Saved entries
►

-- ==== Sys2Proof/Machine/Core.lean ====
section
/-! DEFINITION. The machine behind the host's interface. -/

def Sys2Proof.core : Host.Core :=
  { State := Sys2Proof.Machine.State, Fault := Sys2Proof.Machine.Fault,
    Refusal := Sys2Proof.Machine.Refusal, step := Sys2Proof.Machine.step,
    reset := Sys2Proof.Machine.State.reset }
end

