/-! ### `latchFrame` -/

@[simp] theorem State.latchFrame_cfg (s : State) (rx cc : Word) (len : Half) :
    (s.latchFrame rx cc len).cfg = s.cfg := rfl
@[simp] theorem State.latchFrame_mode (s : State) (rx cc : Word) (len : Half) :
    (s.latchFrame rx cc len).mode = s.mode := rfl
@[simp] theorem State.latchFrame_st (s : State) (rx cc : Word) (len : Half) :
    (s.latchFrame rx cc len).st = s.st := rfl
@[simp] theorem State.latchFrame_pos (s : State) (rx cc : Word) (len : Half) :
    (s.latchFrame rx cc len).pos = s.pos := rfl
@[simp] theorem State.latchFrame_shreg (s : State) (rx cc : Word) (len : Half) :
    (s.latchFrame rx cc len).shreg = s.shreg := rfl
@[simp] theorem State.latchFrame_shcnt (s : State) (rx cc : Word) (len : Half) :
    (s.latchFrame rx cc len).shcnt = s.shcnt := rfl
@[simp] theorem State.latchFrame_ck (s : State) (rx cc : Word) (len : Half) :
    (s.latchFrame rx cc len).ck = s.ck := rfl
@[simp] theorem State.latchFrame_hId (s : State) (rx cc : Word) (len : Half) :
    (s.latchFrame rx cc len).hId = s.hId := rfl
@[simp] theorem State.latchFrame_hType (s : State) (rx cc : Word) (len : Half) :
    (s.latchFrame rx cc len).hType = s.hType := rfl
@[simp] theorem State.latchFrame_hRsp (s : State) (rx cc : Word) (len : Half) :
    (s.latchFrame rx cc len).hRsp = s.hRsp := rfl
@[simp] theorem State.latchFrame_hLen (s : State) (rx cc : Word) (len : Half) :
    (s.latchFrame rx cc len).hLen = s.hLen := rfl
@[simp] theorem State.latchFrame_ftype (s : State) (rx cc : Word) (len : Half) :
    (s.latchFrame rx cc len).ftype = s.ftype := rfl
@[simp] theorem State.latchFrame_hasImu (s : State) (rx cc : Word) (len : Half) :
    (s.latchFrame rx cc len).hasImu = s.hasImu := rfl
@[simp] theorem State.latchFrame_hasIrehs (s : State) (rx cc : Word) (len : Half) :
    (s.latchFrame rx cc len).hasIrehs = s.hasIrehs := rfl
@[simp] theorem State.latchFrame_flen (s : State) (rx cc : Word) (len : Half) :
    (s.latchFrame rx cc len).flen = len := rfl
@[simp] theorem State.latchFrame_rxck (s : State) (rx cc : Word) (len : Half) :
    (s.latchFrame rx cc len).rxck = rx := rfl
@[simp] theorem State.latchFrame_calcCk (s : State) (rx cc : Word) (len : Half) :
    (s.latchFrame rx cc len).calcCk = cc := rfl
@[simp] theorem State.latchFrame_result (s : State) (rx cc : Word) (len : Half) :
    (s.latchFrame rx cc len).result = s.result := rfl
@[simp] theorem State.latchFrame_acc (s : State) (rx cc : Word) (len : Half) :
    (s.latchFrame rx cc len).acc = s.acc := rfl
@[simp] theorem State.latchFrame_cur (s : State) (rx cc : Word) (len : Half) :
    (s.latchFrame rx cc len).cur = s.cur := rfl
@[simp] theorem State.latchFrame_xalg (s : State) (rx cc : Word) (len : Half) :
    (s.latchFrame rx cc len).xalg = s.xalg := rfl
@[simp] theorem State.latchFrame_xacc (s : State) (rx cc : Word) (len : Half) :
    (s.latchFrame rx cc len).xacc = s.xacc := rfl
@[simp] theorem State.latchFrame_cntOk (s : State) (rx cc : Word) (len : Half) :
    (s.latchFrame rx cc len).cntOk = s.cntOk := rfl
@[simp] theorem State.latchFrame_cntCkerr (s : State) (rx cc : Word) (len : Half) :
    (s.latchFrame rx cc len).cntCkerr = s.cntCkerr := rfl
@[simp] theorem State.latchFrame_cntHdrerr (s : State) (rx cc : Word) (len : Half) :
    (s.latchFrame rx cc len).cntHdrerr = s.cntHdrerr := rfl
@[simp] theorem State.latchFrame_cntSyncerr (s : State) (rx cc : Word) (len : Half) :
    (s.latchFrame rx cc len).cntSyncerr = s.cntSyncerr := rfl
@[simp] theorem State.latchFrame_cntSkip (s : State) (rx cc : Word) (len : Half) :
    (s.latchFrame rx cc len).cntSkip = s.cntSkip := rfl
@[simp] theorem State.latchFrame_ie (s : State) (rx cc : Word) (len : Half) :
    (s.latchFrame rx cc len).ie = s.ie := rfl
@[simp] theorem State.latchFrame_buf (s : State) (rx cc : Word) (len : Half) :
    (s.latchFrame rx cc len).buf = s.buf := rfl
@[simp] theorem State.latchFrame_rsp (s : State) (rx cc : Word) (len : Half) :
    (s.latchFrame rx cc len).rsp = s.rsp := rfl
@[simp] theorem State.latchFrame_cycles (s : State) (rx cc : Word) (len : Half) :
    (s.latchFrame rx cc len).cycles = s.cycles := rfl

◄
►

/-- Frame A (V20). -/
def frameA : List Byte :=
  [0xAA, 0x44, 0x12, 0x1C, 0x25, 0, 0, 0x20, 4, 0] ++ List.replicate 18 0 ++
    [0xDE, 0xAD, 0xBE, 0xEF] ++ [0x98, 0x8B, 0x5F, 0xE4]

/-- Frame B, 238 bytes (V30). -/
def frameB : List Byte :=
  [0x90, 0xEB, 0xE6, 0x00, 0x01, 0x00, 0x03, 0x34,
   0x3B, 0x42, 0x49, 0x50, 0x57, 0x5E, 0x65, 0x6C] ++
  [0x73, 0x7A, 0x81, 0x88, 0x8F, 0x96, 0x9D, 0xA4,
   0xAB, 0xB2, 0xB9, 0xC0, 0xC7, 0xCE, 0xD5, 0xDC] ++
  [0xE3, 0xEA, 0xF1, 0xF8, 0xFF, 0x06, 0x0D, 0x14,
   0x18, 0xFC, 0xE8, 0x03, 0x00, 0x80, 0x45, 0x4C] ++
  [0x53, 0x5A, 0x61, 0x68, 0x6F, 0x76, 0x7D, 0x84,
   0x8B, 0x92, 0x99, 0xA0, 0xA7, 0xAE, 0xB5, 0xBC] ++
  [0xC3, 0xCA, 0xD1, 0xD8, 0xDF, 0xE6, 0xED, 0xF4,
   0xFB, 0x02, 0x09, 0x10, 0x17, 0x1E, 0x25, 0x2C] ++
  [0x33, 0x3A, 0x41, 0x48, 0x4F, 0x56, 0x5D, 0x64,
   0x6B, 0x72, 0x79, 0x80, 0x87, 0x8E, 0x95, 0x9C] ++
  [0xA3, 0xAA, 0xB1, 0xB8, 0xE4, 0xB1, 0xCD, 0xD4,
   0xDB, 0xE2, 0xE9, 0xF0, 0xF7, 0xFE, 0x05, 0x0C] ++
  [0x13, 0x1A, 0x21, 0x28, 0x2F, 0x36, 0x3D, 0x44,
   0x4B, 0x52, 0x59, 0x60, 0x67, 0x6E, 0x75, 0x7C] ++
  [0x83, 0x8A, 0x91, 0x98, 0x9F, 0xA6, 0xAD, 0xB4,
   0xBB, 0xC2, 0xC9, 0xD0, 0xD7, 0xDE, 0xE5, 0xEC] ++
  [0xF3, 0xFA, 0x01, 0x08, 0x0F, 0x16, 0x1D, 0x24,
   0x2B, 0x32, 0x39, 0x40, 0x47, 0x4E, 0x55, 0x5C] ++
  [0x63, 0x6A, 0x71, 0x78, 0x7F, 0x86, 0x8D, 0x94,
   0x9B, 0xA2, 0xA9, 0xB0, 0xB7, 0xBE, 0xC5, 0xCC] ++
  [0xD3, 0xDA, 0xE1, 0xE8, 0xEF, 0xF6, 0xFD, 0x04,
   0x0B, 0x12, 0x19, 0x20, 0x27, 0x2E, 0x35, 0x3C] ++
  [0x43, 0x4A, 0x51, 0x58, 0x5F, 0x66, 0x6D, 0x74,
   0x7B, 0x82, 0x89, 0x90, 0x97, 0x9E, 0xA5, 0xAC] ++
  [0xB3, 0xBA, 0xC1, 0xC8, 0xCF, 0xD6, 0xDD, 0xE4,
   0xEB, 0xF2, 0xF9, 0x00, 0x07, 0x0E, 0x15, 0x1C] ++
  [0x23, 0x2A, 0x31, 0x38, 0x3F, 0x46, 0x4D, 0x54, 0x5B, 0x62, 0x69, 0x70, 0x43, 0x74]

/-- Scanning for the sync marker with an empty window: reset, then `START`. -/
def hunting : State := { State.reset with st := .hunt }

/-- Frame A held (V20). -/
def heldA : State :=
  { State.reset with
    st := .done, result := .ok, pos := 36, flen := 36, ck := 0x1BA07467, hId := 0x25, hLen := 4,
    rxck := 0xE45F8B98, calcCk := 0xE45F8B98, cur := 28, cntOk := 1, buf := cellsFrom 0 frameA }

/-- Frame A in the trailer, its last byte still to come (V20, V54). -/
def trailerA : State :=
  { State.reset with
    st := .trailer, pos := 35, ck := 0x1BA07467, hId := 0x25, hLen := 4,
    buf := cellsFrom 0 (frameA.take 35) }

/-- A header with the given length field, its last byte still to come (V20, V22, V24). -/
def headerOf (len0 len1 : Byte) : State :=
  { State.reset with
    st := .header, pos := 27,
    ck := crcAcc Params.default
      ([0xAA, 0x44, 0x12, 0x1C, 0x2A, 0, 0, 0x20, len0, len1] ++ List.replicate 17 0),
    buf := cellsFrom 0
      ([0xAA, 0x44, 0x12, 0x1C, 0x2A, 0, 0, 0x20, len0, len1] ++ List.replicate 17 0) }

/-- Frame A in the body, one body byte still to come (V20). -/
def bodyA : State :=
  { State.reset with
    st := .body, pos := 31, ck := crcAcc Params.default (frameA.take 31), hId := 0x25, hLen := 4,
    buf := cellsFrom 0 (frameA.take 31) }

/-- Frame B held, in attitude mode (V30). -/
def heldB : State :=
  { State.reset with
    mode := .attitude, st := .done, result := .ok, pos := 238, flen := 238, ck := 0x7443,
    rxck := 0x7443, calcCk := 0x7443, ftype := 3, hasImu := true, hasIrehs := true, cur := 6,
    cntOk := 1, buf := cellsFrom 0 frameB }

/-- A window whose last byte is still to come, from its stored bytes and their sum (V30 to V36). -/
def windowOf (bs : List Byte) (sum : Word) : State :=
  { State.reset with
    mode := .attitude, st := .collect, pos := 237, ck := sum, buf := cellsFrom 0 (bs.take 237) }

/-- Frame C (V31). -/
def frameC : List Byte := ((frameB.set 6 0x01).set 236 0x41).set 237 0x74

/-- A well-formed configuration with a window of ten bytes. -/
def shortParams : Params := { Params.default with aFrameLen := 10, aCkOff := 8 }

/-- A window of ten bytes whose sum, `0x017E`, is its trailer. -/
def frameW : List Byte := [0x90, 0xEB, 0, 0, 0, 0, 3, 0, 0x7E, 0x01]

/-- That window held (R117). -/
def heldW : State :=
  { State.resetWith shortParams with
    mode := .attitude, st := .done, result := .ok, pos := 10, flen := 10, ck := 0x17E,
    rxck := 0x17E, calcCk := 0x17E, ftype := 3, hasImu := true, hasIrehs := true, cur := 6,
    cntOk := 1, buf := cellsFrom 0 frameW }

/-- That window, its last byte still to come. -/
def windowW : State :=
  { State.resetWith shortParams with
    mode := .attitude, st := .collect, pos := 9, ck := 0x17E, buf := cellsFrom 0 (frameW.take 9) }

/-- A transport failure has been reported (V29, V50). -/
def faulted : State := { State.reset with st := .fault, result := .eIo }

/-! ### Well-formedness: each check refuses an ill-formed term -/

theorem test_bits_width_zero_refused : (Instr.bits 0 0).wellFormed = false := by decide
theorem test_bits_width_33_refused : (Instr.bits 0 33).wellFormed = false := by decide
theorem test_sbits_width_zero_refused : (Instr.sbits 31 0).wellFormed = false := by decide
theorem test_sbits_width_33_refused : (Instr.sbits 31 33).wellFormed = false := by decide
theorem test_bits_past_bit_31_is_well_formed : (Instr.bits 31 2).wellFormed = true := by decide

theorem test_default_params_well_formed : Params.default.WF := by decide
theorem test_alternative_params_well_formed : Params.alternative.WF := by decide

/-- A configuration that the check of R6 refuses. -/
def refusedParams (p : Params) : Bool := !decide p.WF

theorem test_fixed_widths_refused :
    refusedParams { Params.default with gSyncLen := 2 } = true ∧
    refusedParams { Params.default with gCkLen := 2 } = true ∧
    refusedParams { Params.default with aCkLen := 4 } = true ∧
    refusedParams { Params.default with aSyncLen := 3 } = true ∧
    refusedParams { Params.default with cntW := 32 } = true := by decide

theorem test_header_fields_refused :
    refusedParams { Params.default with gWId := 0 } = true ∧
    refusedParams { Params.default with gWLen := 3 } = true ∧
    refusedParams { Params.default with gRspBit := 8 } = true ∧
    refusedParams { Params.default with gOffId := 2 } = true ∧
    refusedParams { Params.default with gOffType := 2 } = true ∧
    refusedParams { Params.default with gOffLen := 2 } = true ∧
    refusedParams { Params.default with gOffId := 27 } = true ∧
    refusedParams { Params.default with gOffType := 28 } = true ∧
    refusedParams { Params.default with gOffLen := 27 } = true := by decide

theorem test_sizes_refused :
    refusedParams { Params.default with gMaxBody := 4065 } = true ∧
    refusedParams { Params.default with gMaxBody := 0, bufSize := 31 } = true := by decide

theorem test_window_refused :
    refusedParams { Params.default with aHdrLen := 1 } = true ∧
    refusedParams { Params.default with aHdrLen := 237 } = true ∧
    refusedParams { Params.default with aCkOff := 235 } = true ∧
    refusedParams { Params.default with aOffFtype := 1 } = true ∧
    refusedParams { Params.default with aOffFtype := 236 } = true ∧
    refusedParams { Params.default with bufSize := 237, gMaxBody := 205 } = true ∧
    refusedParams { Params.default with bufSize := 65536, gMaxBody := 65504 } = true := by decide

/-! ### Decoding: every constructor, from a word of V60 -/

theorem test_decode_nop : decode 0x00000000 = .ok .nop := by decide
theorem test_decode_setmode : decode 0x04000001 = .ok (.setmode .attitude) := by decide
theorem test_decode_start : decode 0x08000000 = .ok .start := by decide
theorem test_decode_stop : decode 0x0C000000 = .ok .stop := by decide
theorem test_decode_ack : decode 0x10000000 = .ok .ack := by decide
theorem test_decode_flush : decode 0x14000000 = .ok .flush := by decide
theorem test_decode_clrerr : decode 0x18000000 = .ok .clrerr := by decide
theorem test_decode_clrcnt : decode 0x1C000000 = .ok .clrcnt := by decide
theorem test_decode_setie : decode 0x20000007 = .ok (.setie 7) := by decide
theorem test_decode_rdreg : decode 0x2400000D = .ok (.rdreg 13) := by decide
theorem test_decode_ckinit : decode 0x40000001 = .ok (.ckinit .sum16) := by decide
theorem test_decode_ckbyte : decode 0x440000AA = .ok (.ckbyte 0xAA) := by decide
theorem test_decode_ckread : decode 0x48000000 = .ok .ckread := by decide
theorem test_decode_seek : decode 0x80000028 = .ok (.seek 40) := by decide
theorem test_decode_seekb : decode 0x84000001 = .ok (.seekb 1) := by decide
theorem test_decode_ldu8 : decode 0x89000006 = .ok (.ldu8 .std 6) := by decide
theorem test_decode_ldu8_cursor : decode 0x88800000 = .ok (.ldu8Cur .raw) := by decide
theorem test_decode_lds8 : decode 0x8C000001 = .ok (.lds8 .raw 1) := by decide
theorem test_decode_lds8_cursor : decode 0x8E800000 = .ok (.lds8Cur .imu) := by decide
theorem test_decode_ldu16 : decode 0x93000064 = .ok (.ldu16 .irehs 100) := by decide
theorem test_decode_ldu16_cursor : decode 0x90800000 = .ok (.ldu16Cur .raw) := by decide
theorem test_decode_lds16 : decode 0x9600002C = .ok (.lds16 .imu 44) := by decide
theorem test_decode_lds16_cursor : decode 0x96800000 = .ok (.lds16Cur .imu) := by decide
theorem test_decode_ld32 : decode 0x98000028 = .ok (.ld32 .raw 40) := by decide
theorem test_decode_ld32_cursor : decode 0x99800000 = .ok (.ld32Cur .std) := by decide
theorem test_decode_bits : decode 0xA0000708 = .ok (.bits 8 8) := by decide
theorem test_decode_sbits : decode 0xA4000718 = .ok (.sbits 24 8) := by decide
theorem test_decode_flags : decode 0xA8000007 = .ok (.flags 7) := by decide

◄

### Task description
Set down exactly the lines of the data above, beginning with the line that has "0x7B, 0x82, 0x89, 0x90, 0x97, 0x9E, 0xA5, 0xAC]" and ending with the line that has "V22, V24). -/", and no others.

### Response to the exercise
   0x7B, 0x82, 0x89, 0x90, 0x97, 0x9E, 0xA5, 0xAC] ++
  [0xB3, 0xBA, 0xC1, 0xC8, 0xCF, 0xD6, 0xDD, 0xE4,
   0xEB, 0xF2, 0xF9, 0x00, 0x07, 0x0E, 0x15, 0x1C] ++
  [0x23, 0x2A, 0x31, 0x38, 0x3F, 0x46, 0x4D, 0x54, 0x5B, 0x62, 0x69, 0x70, 0x43, 0x74]

/-- Scanning for the sync marker with an empty window: reset, then `START`. -/
def hunting : State := { State.reset with st := .hunt }

/-- Frame A held (V20). -/
def heldA : State :=
  { State.reset with
    st := .done, result := .ok, pos := 36, flen := 36, ck := 0x1BA07467, hId := 0x25, hLen := 4,
    rxck := 0xE45F8B98, calcCk := 0xE45F8B98, cur := 28, cntOk := 1, buf := cellsFrom 0 frameA }

/-- Frame A in the trailer, its last byte still to come (V20, V54). -/
def trailerA : State :=
  { State.reset with
    st := .trailer, pos := 35, ck := 0x1BA07467, hId := 0x25, hLen := 4,
    buf := cellsFrom 0 (frameA.take 35) }

/-- A header with the given length field, its last byte still to come (V20, V22, V24). -/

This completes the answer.